Posted: Wed Dec 08, 2004 2:29 pm Post subject: Order of Implementation
I expect this question to return a lot of "it depends" type answers, but I'm execting and willing to read through everyones opinions.
In a truely messy organization that wants to introduce Service Support ITIL practices, where is a common beginning point?
Currnently we are considering tackling our Asset Management, and Incident and Problem Management problems first. Hopefully, this will involve introducing some software packages, likely Remedy or CA tools.
This is far down the road as we need to completely understand our current process, and fix the manual processes first before thinking about digitizing anything... but those are the areas we plan to look at.
Actually the answer is not an it depends. The first thing to do before implementing any service is to be sure that someone wants and needs it. Step One- Service Level Management- know what your customers want, if indeed they want anything at all and know specifically what they want, when and how- document it. By the way this works both in and out of your company and organization and is a very sensible way to proceed.

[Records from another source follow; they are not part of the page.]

-- ==== Sys2Proof/Laws/SpectrumExists.lean ====
section
/-! SUPPORT. Some pair of a magnitude function and a LOG10 meets the contract of R109 and R110: rounding the exact
value towards zero does. `Config.spectrum` (Sys2Proof/Config/Spectrum.lean) is an unknown such pair, so the contract
can be used and no particular value of it can. -/

namespace Sys2Proof.Laws

open Sys2Proof.Machine

theorem toReal_eq (a : F64) :
    toReal a = (if fSign a then -1 else 1) * (unitsOfMag (fMag a) : ℝ) / 2 ^ 1074 := by
  rw [toReal, toRat, signedUnits, units_eq]
  cases fSign a <;>
    simp only [Bool.false_eq_true, if_true, if_false, neg_mul, one_mul, Rat.cast_div, Rat.cast_neg, Rat.cast_natCast,
      Rat.cast_pow, Rat.cast_ofNat, Int.cast_neg, Int.cast_natCast, Nat.cast_pow, Nat.cast_ofNat]

theorem toReal_of_pos {a : F64} (h : fSign a = false) : toReal a = (unitsOfMag (fMag a) : ℝ) / 2 ^ 1074 := by
  rw [toReal_eq, h]; simp

theorem toReal_of_neg {a : F64} (h : fSign a = true) : toReal a = -((unitsOfMag (fMag a) : ℝ) / 2 ^ 1074) := by
  rw [toReal_eq, h]; simp [neg_div]

/-- The value of a magnitude in units, where it has at most 53 significant bits. -/
theorem units_packF64_exact (neg : Bool) {n j : Nat} (h : n < 2 ^ 53) (hj : Nat.log2 (n * 2 ^ j) < 2098) :
    unitsOfMag (fMag (packF64 neg (truncMag (n * 2 ^ j)))) = n * 2 ^ j := by
  rw [fMag_packF64 neg (lt_trans (truncMag_lt hj) infMag_lt), unitsOfMag_truncMag_exact h]

theorem log2_mul_pow_lt {n a j b : Nat} (h : n < 2 ^ a) (hb : a + j ≤ b) (h0 : 0 < b) : Nat.log2 (n * 2 ^ j) < b := by
  rcases Nat.eq_zero_or_pos n with rfl | hn
  · simpa [Nat.log2_zero] using h0
  · rw [Nat.log2_lt (by positivity)]
    refine lt_of_lt_of_le (Nat.mul_lt_mul_of_pos_right h (by positivity)) ?_
    rw [← Nat.pow_add]
    exact Nat.pow_le_pow_right (by norm_num) hb

/-- `i2f` is exact up to 2^53 (R11). -/
theorem i2f_exact {n : Int} (h : n.natAbs < 2 ^ 53) :
    fSign (i2f n) = decide (n < 0) ∧ fMag (i2f n) < infMag ∧ unitsOfMag (fMag (i2f n)) = n.natAbs * 2 ^ 1074 := by
  have hl : Nat.log2 (n.natAbs * 2 ^ 1074) < 2098 := log2_mul_pow_lt h (by norm_num) (by norm_num)
  have hr : roundMag (n.natAbs * 2 ^ 1074) 1 = truncMag (n.natAbs * 2 ^ 1074) := by
    have := roundMag_exact (den := 1) (truncMag_lt hl) one_pos
    rwa [unitsOfMag_truncMag_exact h, one_mul] at this
  refine ⟨fSign_roundF64 .., ?_, ?_⟩ <;> rw [i2f, fMag_roundF64, hr]
  · exact truncMag_lt hl
  · exact unitsOfMag_truncMag_exact h

theorem units_sampleScale : units Config.sampleScale = 2 ^ 1089 := by decide +kernel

Next , be sure you have approval and sponsorship from 'on high'. Then your next step would be configuration management- knowing what you have in order to do the job your customers want. I hope this helps.
Joined: Sep 14, 2004 Posts: 14 Location: Australia
Posted: Thu Dec 09, 2004 8:18 pm Post subject:
I would suggest you assess your organisations current environemnt and the future requirements based on the business strategy. Once you know where you are and where you need to go to, you need to then identify the gaps and devise a route map for bridging the gaps. When identifying and assessing initiatives required to reach you goal and attaching weights and priorities to these intiatives the answers should hit you in the face. The order in which you inplement the processes will depend on the requirements, priorities and effort required. Remeber however to "eat the eplephant in small manageable mouthfulls".
It is difficult to advise or to determine which processes should be tackled and in what order. Each situation is different and the requirements and aspirations of management are also different. Always look at Service Management from the point of view of PEOPLE, PROCESSES and TECHNOLOGY. The technology should not drive the solution. If you have the right processes and people in place the technology becomes the enabler. It may not even be necessary at the end of the day to "automate" the processes if the other two are in place.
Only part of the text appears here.